UNDER OUR SKIN seeks videos showing “Look of Lyme”
When the documentary Under Our Skin was released in 2008, it galvanized Lyme patients to take action in a way nothing had before. Its 2014 sequel, Under Our Skin 2: Emergence, continued the story from first film and broke new ground as well.
Now, Andy Abrahams Wilson and his team from Open Eye Pictures are pulling their focus towards the next film in the series—starting with an initiative called Look of Lyme. Wilson wants individuals to upload short videos about their personal Lyme experience.
Here’s how Open Eye’s website describes it:
Look of Lyme brings your personal stories into the limelight. Videos by you and about you. While the Internet and social media have exploded with homemade videos, there is no place that serves as a repository and archive of the ever-changing and growing landscape of Lyme disease.
Look of Lyme changes that, offering a way to make the personal political by harnessing the power of crowdsourcing and media.
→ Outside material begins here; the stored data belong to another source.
-- ==== Sys2Proof/Laws/Exec.lean ====
section
/-! SUPPORT. What `exec` can do, said once, and when a step runs what. -/

namespace Sys2Proof.Machine

/-- Everything an operation can do to the machine. -/
theorem exec_cases (i : Instr) (s : State) :
    (∃ r, exec i s = .next (s.setResult r)) ∨
    (∃ c, exec i s = .next (s.push c)) ∨
    (exec i s = .next (s.resetBoth.setResult .none) ∧ i = .reset) ∨
    (exec i s = .next ((s.setDec s.dec.clear).setResult .none) ∧ i = .clear) ∨
    (∃ f, exec i s = .next (s.encLoad f)) ∨
    (i = .encNext ∧ s.enc.tact = true ∧ ∃ b, s.enc.nextByte = some b ∧
      exec i s = .next (((s.setEnc s.enc.advance).emit b).setResult (.byte b))) ∨
    (i = .encNext ∧ s.enc.tact = true ∧ s.enc.nextByte = none ∧ exec i s = .fault .encoderInvariant) ∨
    (∃ bs, exec i s = .next (s.pushSlice bs) ∧ i = .pushSlice bs) ∨
    (∃ w, exec i s = .next (s.decodeWire w) ∧ i = .decode w) := by
  cases i with
  | reset => exact .inr (.inr (.inl ⟨rfl, rfl⟩))
  | clear => exact .inr (.inr (.inr (.inl ⟨rfl, rfl⟩)))
  | encLoad f => exact .inr (.inr (.inr (.inr (.inl ⟨f, rfl⟩))))
  | send cmd => exact .inr (.inr (.inr (.inr (.inl ⟨build cmd, rfl⟩))))
  | pushSlice bs => exact .inr (.inr (.inr (.inr (.inr (.inr (.inr (.inl ⟨bs, rfl, rfl⟩)))))))
  | decode w => exact .inr (.inr (.inr (.inr (.inr (.inr (.inr (.inr ⟨w, rfl, rfl⟩)))))))
  | encNext =>
    cases ht : s.enc.tact with
    | false => exact .inl ⟨.none, by simp [exec, execEncNext, ht]⟩
    | true =>
      cases hb : s.enc.nextByte with
      | some b =>
        exact .inr (.inr (.inr (.inr (.inr (.inl ⟨rfl, rfl, b, rfl, by simp [exec, execEncNext, ht, hb]⟩)))))
      | none => exact .inr (.inr (.inr (.inr (.inr (.inr (.inl ⟨rfl, rfl, rfl, by simp [exec, execEncNext, ht, hb]⟩))))))
  | _ => first
    | exact .inl ⟨_, rfl⟩
    | exact .inr (.inl ⟨_, rfl⟩)

/-- `exec` has a meaning for every operation: it refuses none. -/
theorem exec_ne_refused (i : Instr) (s : State) (r : Refusal) : exec i s ≠ .refused r := by
  intro h
  rcases exec_cases i s with ⟨_, e⟩ | ⟨_, e⟩ | ⟨e, _⟩ | ⟨e, _⟩ | ⟨_, e⟩ | ⟨_, _, _, _, e⟩ | ⟨_, _, _, e⟩ |
      ⟨_, e, _⟩ | ⟨_, e, _⟩ <;>
    simp [e] at h

/-- Nor does a clock edge. -/
theorem execEdge_ne_refused (p : PortIn) (s : State) (r : Refusal) : execEdge p s ≠ .refused r := by
  intro h
  unfold execEdge execBoth at h
  split at h
  · split at h
    · split at h
      · cases h
      · cases h
      · exact exec_ne_refused _ _ _ ‹_›
    · cases h
    · exact exec_ne_refused _ _ _ ‹_›
  · exact exec_ne_refused _ _ _ h
  · exact exec_ne_refused _ _ _ h
  · cases h

theorem step_idle (s : State) (h : s.pending = []) : step s = .next s := by
  simp [step, h]

theorem step_request (s : State) (r : Request) (rest : List Request) (h : s.pending = r :: rest) :
    step s = execRequest r (s.fetch rest) := by
  simp [step, h]

/-- What an operation's bytes run. -/
theorem execOp_of_decode (bytes : List Byte) (i : Instr) (s : State) (hd : decode bytes = .ok i)
    (hw : i.wellFormed s.cfg = true) : execOp bytes s = exec i s := by
  simp [execOp, fetchInstr, hd, hw]

end Sys2Proof.Machine
end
The collective story told through up-close, individual portraits will be an effective tool of community building and impacting awareness and change.
As we begin to develop a third film in the Under Our Skin documentary collection, Look of Lyme is also a way we can screen for possible film subjects. After receiving your videos and editing them for brevity, consistency and branding, we’ll present them on an upcoming YouTube channel accessible to millions worldwide. Soon, when you want to show the world what Lyme looks like, it’ll be just a click away.
What I’d like to read is what some people are doing to alleviate the illness that Lyme Disease causes.
Once you have it and living with it, you NEED to know what tips and tricks those folks are trying, in order to feel better. It’s surprising what personal individual home remedies that some folks try, that work…. I rely on people’s hints all the time. However, for Lyme disease, I cannot find one single helpful hint.
Lyme support groups can be a great way to find those tips and tricks, directly from people who have experienced them. If you don’t have an in-person group near you, there a plenty of them online. Here’s a link to state-based Yahoo groups sponsored by LymeDisease.org: https://www.lymedisease.org/get-involved/take-action/find-your-state-group/
There are also dozens (hundreds?) of Lyme support groups on Facebook.
well, i just submitted my video talking after tom grier’s presentation of brain autopsies of midwest folks done by DURAY RESEARCH FOUNDATION with:
LYME, LEWY BODY DEMENSION, MS, parkinson’s, and glioblasoma cancer.
ALL these brains were found with nematode parasitic worms in them. my husband’s worm was cut in half, IT HAD LYME TOO!!
the above sounds very interesting!! happy to participate and educate public/families/friends in this!
BETTY GORDON, IOWA ACTIVIST
Most is simply discussion, discussion, discussion….And all want donations…YET NO ADVANCES FOR CURES!!! I have had it since around 1988….diagnosed 2001..antibiotics. ..then nothing….left hanging in pain.